= RECORDS FOR THE TASK =
-- ==== Sys2Proof/Machine/Operands.lean ====
section
/-! DEFINITION. The forms data take: bytes and their order, the frame check sequence, the frame
layouts, and the fields of the table records with their ranges. -/

namespace Sys2Proof.Machine

/-! ## Bytes -/

/-- Byte `i` of a byte string; a byte beyond its end reads 0 (no record or body is read so, log 20). -/
def byteAt (r : List Byte) (i : Nat) : Byte := r.getD i 0#8

/-- Byte `i` as a number. -/
def natAt (r : List Byte) (i : Nat) : Nat := (byteAt r i).toNat

/-- The two bytes at `i`, most significant first (spec 00, Bits and bytes). -/
def wordAt (r : List Byte) (i : Nat) : Nat := natAt r i * 256 + natAt r (i + 1)

/-- The low 8 bits of a number. -/
def byteOf (n : Nat) : Byte := BitVec.ofNat 8 n

/-- One bit as a number. -/
def bit (b : Bool) : Nat := if b then 1 else 0

/-- Two bytes, most significant first. -/
def be16 (n : Nat) : List Byte := [byteOf (n / 256), byteOf n]

/-- Four bytes, most significant first. -/
def be32 (w : Clock) : List Byte :=
  [w.extractLsb' 24 8, w.extractLsb' 16 8, w.extractLsb' 8 8, w.extractLsb' 0 8]

/-- The 32-bit field at `i`, most significant byte first. -/
def clockAt (r : List Byte) (i : Nat) : Clock :=
  (byteAt r i ++ byteAt r (i + 1)) ++ (byteAt r (i + 2) ++ byteAt r (i + 3))

/-! ## The frame check sequence (R22) -/

/-- One bit of the division by x^16 + x^12 + x^5 + 1. -/
def crcBit (c : Fcs) : Fcs := if c.msb then (c <<< 1) ^^^ 0x1021#16 else c <<< 1

/-- One byte, most significant bit first. -/
def crcByte (c : Fcs) (b : Byte) : Fcs :=
  crcBit (crcBit (crcBit (crcBit (crcBit (crcBit (crcBit (crcBit
    (c ^^^ (b.setWidth 16 <<< 8)))))))))

/-- The frame check sequence over byte values, from all ones, not inverted. -/
def crc (bytes : List Byte) : Fcs := bytes.foldl crcByte 0xFFFF#16

/-- The two FCS bytes, high byte first. -/
def fcsBytes (c : Fcs) : List Byte := [c.extractLsb' 8 8, c.extractLsb' 0 8]

/-- A byte string closed with its FCS. -/
def withFcs (bytes : List Byte) : List Byte := bytes ++ fcsBytes (crc bytes)

/-- A frame without its two FCS bytes. -/
def frameBody (frame : List Byte) : List Byte := frame.take (frame.length - 2)

/-- The received FCS equals the computed one. -/
def fcsGood (frame : List Byte) : Bool := frame == withFcs (frameBody frame)

/-! ## Frames (spec 02, Frame layouts) -/

def sweepKind : Byte := 0x31#8
def orderKind : Byte := 0x42#8
def replyKind : Byte := 0x43#8
def enumerateKind : Byte := 0x44#8

/-- `lo ≤ x ≤ hi`. -/
def inRange (lo hi x : Nat) : Bool := lo ≤ x && x ≤ hi

/-- What the bytes of a frame received so far say of its length (R20). -/
inductive Header where
  /-- the kind byte is none of the four, or the count or length byte is out of its range -/
  | unknown
  /-- the kind byte, or the byte that gives the length, has not come -/
  | unfinished
  /-- the frame end comes with the last byte of this length -/
  | expects (length : Nat)
deriving DecidableEq, Repr

/-- The length that byte `i` of a frame, in `lo..hi`, gives it: `unit` bytes for each count, and what
stands before and after them. -/
def headerAt (frame : List Byte) (i lo hi unit : Nat) : Header :=
  if frame.length ≤ i then .unfinished
  else if inRange lo hi (natAt frame i) then .expects (i + 1 + unit * natAt frame i + 2)
  else .unknown

/-- The header of a frame (R20). -/
def headerOf (frame : List Byte) : Header :=
  if frame = [] then .unfinished
  else if byteAt frame 0 = sweepKind then headerAt frame 7 1 200 12
  else if byteAt frame 0 = orderKind then headerAt frame 5 0 240 1
  else if byteAt frame 0 = replyKind then headerAt frame 5 4 244 1
  else if byteAt frame 0 = enumerateKind then .expects 5
  else .unknown

/-- The four kinds of frame. -/
def knownKind (kind : Byte) : Bool := [sweepKind, orderKind, replyKind, enumerateKind].contains kind

/-- A REPLY without its FCS. -/
def replyBody (source status tag code : Byte) (body : List Byte) : List Byte :=
  [replyKind, source, status, tag, code, byteOf body.length] ++ body

/-- An ENUMERATE with its FCS. -/
def enumerateBytes (next flags : Byte) : List Byte := withFcs [enumerateKind, next, flags]

end Sys2Proof.Machine

namespace Sys2Proof

open Machine

/-- A SWEEP as received. -/
def SweepFrame.bytes (f : SweepFrame) : List Byte :=
  withFcs ([sweepKind, f.number, f.control] ++ be32 f.masterTime ++ [byteOf f.slots.length]
    ++ f.slots.flatten)
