-- ==== Sys2Proof/Machine/Sequencer.lean ====
section
/-! DEFINITION. The Lane Sequencer (chapter 6): conditions, paths, re-tests, and the completions of its
timers. It changes the gantry alone and reads the rest of the node through an Env. -/

namespace Sys2Proof.Machine

/-- What the sequencer reads of the rest of the node. -/
structure Env where
  bank : Bank
  mode : Mode
  hold : Bool
  now : Nat
  records : List Neighbour
deriving DecidableEq, Repr

def State.env (s : State) : Env :=
  ⟨s.store.active, s.node.mode, s.node.hold, s.now, s.sweep.records⟩

/-- The sequencer acts on the gantry. -/
def State.seq (s : State) (f : Env → Gantry → Gantry) : State :=
  { s with gantry := f s.env s.gantry }

/-! ## Conditions (R87, R88, R96, R97) -/

/-- The record a reference names. -/
def findRecord (records : List Neighbour) (r : Reference) : Option Neighbour :=
  records.find? fun n => n.address == r.address && n.head == r.head

/-- An absent reference holds; a present one needs a fresh record that shows an aspect of the asked
kind, PROVEN or DEGRADED. -/
def referenceHolds (records : List Neighbour) (asked : Aspect → Bool) : Option Reference → Bool
  | none => true
  | some r =>
    match findRecord records r with
    | none => false
    | some n => n.fresh && asked n.aspect && (n.proving == .proven || n.proving == .degraded)

/-- The aspects that show a closure upstream. -/
def Aspect.closing : Aspect → Bool
  | .mergeL | .mergeR | .closed => true
  | .dark | .open_ => false

def Env.upstreamHolds (e : Env) (h : Fin 8) : Bool :=
  match e.bank.servedFace h with
  | none => true
  | some (k, f) => referenceHolds e.records Aspect.closing (e.bank.upstream k f)

def Env.downstreamHolds (e : Env) (h : Fin 8) : Bool :=
  match e.bank.servedFace h with
  | none => true
  | some (k, f) => referenceHolds e.records Aspect.permissive (e.bank.downstream k f)

/-- The guard of the head's face: the opposite head shows CLOSED and is not FAILED, and the lane is
clear; a face of another lane has none. -/
def Env.guardHolds (e : Env) (h : Fin 8) (g : Gantry) : Bool :=
  match e.bank.servedFace h with
  | none => true
  | some (k, f) =>
    if e.bank.tidal k then
      let o := g.heads[e.bank.faceHead k f.other]
      o.displayed == .closed && o.proving != .failed && g.lanes[k].clear
    else true

/-- The conditions of an opening path from the displayed aspect to target `t` (R96). -/
def Env.openingHolds (e : Env) (h : Fin 8) (t : Aspect) (g : Gantry) : Bool :=
  (g.heads[h].displayed != .closed || e.guardHolds h g)
    && (t != .open_ || (e.downstreamHolds h && e.mode != .fallback))

/-! ## Changes of the displayed aspect -/

/-- The lane records when head `h` goes from its displayed aspect to `a`: a face that leaves CLOSED
ends the clearance, one that joins an opposite CLOSED starts it (R89). -/
def Env.lanesAfter (e : Env) (h : Fin 8) (a : Aspect) (g : Gantry) : Vector Lane 4 :=
  match e.bank.servedFace h with
  | none => g.lanes
  | some (k, f) =>
    if e.bank.tidal k then
      if g.heads[h].displayed = .closed ∧ a ≠ .closed then
        g.lanes.set k { g.lanes[k] with clearSince := none, clearCount := 0, clear := false }
      else if g.heads[h].displayed ≠ .closed ∧ a = .closed
          ∧ g.heads[e.bank.faceHead k f.other].displayed = .closed then
        g.lanes.set k { g.lanes[k] with clearSince := some e.now, clearCount := 0, clear := false }
      else g.lanes
    else g.lanes

/-- A head record that shows `a` in stage `st`: a new merge starts its time, a merge kept or turned to
the other keeps it, leaving the merges ends it; any wait ends (R91, R95, R96). -/
def Head.showing (hd : Head) (now : Nat) (a : Aspect) (st : Stage) : Head :=
  { hd with
    displayed := a
    stage := some st
    mergeSince :=
      if a.merge then (if hd.displayed.merge then hd.mergeSince else some now) else none
    mergeServed := if a.merge && hd.displayed.merge then hd.mergeServed else 0
    waitStart := none
    waitTime := 0
    stalled := false }

/-- Head `h` changes its displayed aspect to `a` and stands in `st`. -/
def Env.change (e : Env) (h : Fin 8) (a : Aspect) (st : Stage) (g : Gantry) : Gantry :=
  { g with lanes := e.lanesAfter h a g }.relight e.bank e.bank (fun _ => false)
    (g.heads.set h (g.heads[h].showing e.now a st))

/-- Head `h` stands in a stage without a change. -/
def Gantry.stand (g : Gantry) (h : Fin 8) (st : Stage) : Gantry :=
  { g with heads := g.heads.set h { g.heads[h] with stage := some st } }

/-- Head `h` begins to stand in a wait (R92). -/
def Env.wait (e : Env) (h : Fin 8) (st : Stage) (g : Gantry) : Gantry :=
  { g with
    heads := g.heads.set h
      { g.heads[h] with
        stage := some st, waitStart := some e.now, waitTime := 0, stalled := false } }

/-! ## Paths (R91, R92, R103) -/

/-- CLOSE_WAIT is reached: passed when the upstream condition holds unheld, else stood in. -/
def Env.reachCloseWait (e : Env) (h : Fin 8) (g : Gantry) : Gantry :=
  if !e.hold && e.upstreamHolds h then e.change h .closed .steady g else e.wait h .closeWait g

/-- OPENING_WAIT is reached: passed when its conditions hold unheld, else stood in. -/
def Env.reachOpeningWait (e : Env) (h : Fin 8) (t : Aspect) (g : Gantry) : Gantry :=
  if !e.hold && e.openingHolds h t g then e.change h t .steady g else e.wait h .openingWait g

/-- A change made at once, or HELD while the hold flag is set. -/
def Env.atOnce (e : Env) (h : Fin 8) (a : Aspect) (st : Stage) (g : Gantry) : Gantry :=
  if e.hold then g.stand h .held else e.change h a st g

/-- The path of head `h` from its displayed aspect toward its target, begun at this event. -/
def Env.beginPath (e : Env) (h : Fin 8) (g : Gantry) : Gantry :=
  match g.heads[h].target with
  | none => g
  | some t =>
    if g.heads[h].displayed = t then g.stand h .steady
    else
      match g.heads[h].displayed with
      | .dark => g
      | .open_ =>
        if t.merge then e.atOnce h t .steady g
        else e.atOnce h (e.bank.closingMerge h) .merging g
      | .closed => e.reachOpeningWait h t g
      | .mergeL | .mergeR =>
        if t.merge then e.atOnce h t .steady g
        else if t = .open_ then e.reachOpeningWait h t g
        else if g.heads[h].mergeServed < e.bank.dwellMs then g.stand h .merging
        else e.reachCloseWait h g

/-- A target set (R90): the one already held changes nothing; another abandons the old path. -/
def Env.setTarget (e : Env) (h : Fin 8) (t : Aspect) (g : Gantry) : Gantry :=
  if g.heads[h].target = some t then g
  else
    e.beginPath h
      { g with
        heads := g.heads.set h
          { g.heads[h] with
            target := some t, waitStart := none, waitTime := 0, stalled := false } }

/-! ## Re-tests and STEP (R99, R104) -/

/-- The held change of a head in HELD, made whatever the hold flag. -/
def Env.heldChange (e : Env) (h : Fin 8) (g : Gantry) : Gantry :=
  { e with hold := false }.beginPath h g

/-- Head `h` re-tests. -/
def Env.retest (e : Env) (h : Fin 8) (g : Gantry) : Gantry :=
  if e.hold then g
  else
    match g.heads[h].stage with
    | some .closeWait => if e.upstreamHolds h then e.change h .closed .steady g else g
    | some .openingWait =>
      match g.heads[h].target with
      | some t => if e.openingHolds h t g then e.change h t .steady g else g
      | none => g
    | some .held => e.heldChange h g
    | some .steady | some .merging | none => g

/-- Several heads re-test; the order makes no difference (R100). -/
def Env.retestAll (e : Env) (hs : List (Fin 8)) (g : Gantry) : Gantry :=
  hs.foldl (fun g h => e.retest h g) g

/-- Every existing head re-tests. -/
def Env.retestExisting (e : Env) (g : Gantry) : Gantry := e.retestAll e.bank.existing g

/-- The change STEP gives a head, if any. -/
def Env.stepHead (e : Env) (h : Fin 8) (g : Gantry) : Gantry :=
  match g.heads[h].stage with
  | some .held => e.heldChange h g
  | some .merging | some .closeWait =>
    if e.upstreamHolds h then e.change h .closed .steady g else g
  | some .openingWait =>
    match g.heads[h].target with
    | some t => if e.openingHolds h t g then e.change h t .steady g else g
    | none => g
  | some .steady | none => g

/-- STEP over every existing head. -/
def Env.stepExisting (e : Env) (g : Gantry) : Gantry :=
  e.bank.existing.foldl (fun g h => e.stepHead h g) g

/-- How many heads display another aspect in `g'` than in `g`. -/
def changedHeads (g g' : Gantry) : Nat :=
  (allHeads.filter fun h => g'.heads[h].displayed != g.heads[h].displayed).length

/-- The head's face has a reference to the record (R99). -/
def Bank.refersTo (b : Bank) (h : Fin 8) (n : Neighbour) : Bool :=
  match b.servedFace h with
  | none => false
  | some (k, f) =>
    b.upstream k f == some ⟨n.address, n.head⟩ || b.downstream k f == some ⟨n.address, n.head⟩

/-- The heads opposite to those whose proving state in `g` differs from that in `before` re-test
(R99, log 18). -/
def Env.retestOpposites (e : Env) (before g : Gantry) : Gantry :=
  e.retestAll
    ((e.bank.existing.filter fun h => g.heads[h].proving != before.heads[h].proving).filterMap
      e.bank.oppositeHead) g

/-! ## Targets from a plan (R73) -/

/-- Every existing head is given its face's code in plan `p`. -/
def Env.takeTargets (e : Env) (p : Nat) (g : Gantry) : Gantry :=
  e.bank.existing.foldl (fun g h =>
    match e.bank.planTarget p h with
    | some t => e.setTarget h t g
    | none => g) g

/-- The HOLD policy: every existing head is given its displayed aspect, but for those in MERGING or
CLOSE_WAIT (R129). -/
def Env.holdTargets (e : Env) (g : Gantry) : Gantry :=
  e.bank.existing.foldl (fun g h =>
    match g.heads[h].stage with
    | some .merging | some .closeWait => g
    | _ => e.setTarget h g.heads[h].displayed g) g

/-! ## Completions (R89, R94, R101) -/

/-- The merge dwell of head `h` completes. -/
def Env.dwellComplete (e : Env) (h : Fin 8) (g : Gantry) : Gantry :=
  if g.heads[h].stage = some .merging then e.reachCloseWait h g else g

/-- The clearance of lane `k` completes: the lane is clear and both faces re-test. -/
def Env.clearanceComplete (e : Env) (k : Fin 4) (g : Gantry) : Gantry :=
  e.retestAll [e.bank.faceHead k .asc, e.bank.faceHead k .desc]
    { g with lanes := g.lanes.set k { g.lanes[k] with clear := true } }

/-- The head stands in a wait of chapter 6. -/
def Head.waiting (hd : Head) : Bool :=
  hd.stage == some .closeWait || hd.stage == some .openingWait

/-- The head's stalled flag set. -/
def Gantry.stall (g : Gantry) (h : Fin 8) : Gantry :=
  { g with heads := g.heads.set h { g.heads[h] with stalled := true } }

/-- The head stands in MERGING with its dwell served. -/
def Env.dwellDue (e : Env) (h : Fin 8) (g : Gantry) : Bool :=
  e.bank.headExists h && g.heads[h].stage == some .merging
    && e.bank.dwellMs ≤ g.heads[h].mergeServed

/-- The clearance of a TIDAL lane runs, has not completed, and has reached its interval. -/
def Env.clearanceDue (e : Env) (k : Fin 4) (g : Gantry) : Bool :=
  e.bank.tidal k && g.lanes[k].clearSince.isSome && !g.lanes[k].clear
    && e.bank.clearanceMs k ≤ g.lanes[k].clearCount

/-- The head waits, has not stalled in this wait, and has reached the stall timeout. -/
def Env.stallDue (e : Env) (h : Fin 8) (g : Gantry) : Bool :=
  e.bank.headExists h && g.heads[h].waiting && !g.heads[h].stalled
    && e.bank.stallMs ≤ g.heads[h].waitTime

/-- The due dwell completions of all heads. -/
def Env.dueDwells (e : Env) (g : Gantry) : Gantry :=
  allHeads.foldl (fun g h => if e.dwellDue h g then e.dwellComplete h g else g) g

/-- The due clearance completions of some lanes. -/
def Env.dueClearances (e : Env) (ks : List (Fin 4)) (g : Gantry) : Gantry :=
  ks.foldl (fun g k => if e.clearanceDue k g then e.clearanceComplete k g else g) g

/-- The lane clear flag falls where a raised interval lies above the count (R89). -/
def Env.raisedClearances (e : Env) (g : Gantry) : Gantry :=
  { g with
    lanes := Vector.ofFn fun k : Fin 4 =>
      if e.bank.tidal k && g.lanes[k].clear && g.lanes[k].clearCount < e.bank.clearanceMs k then
        { g.lanes[k] with clear := false }
      else g.lanes[k] }

/-- The stall of one head: the flag, and its event. -/
def State.stallHead (s : State) (h : Fin 8) : State :=
  { s with gantry := s.gantry.stall h }.post (.sequenceStalled h)

/-- The due stalls of all heads. The rules give no order among heads that stall at one event: they post in
head order (log 42). -/
def State.dueStalls (s : State) : State :=
  allHeads.foldl (fun s h => if s.env.stallDue h s.gantry then s.stallHead h else s) s

/-- The sequencer's timers that have reached their intervals complete: dwell, clearance, stall (the
order of R64's table). -/
def State.dueSequencer (s : State) : State :=
  ((s.seq Env.dueDwells).seq fun e => e.dueClearances allLanes).dueStalls

/-- Of these timers, those complete whose interval was higher in the bank `old` (R64, R102). -/
def State.dueLowered (s : State) (old : Bank) : State :=
  let b := s.store.active
  let s1 := if b.dwellMs < old.dwellMs then s.seq Env.dueDwells else s
  let s2 := s1.seq fun e =>
    e.dueClearances (allLanes.filter fun k => b.clearanceMs k < old.clearanceMs k)
  if b.stallMs < old.stallMs then s2.dueStalls else s2

/-! ## Records as reset, at the end of service (R48, R52, R84, R85) -/

/-- The sequencer's fields at their reset values and no lamp test; alternate flags kept. -/
def Head.darken (hd : Head) : Head :=
  { hd with
    displayed := .dark, target := none, stage := none, mergeSince := none, mergeServed := 0,
    waitStart := none, waitTime := 0, stalled := false, test := none }

/-- The sequencer's lane record at its reset values; the conflict count kept. -/
def Lane.unclear (l : Lane) : Lane := { l with clearSince := none, clearCount := 0, clear := false }

/-- Every head DARK and every lane record reset, at one event. -/
def Gantry.darken (g : Gantry) (b : Bank) : Gantry :=
  { g with lanes := Vector.ofFn fun k : Fin 4 => g.lanes[k].unclear }.relight b b (fun _ => false)
    (Vector.ofFn fun h : Fin 8 => g.heads[h].darken)

end Sys2Proof.Machine
end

= TASK REQUIREMENTS =
Among the lines above, which ones hold the string "source"? Show them.

= PROBLEM SOLUTION =
def replyBody (source status tag code : Byte) (body : List Byte) : List Byte :=
  [replyKind, source, status, tag, code, byteOf body.length] ++ body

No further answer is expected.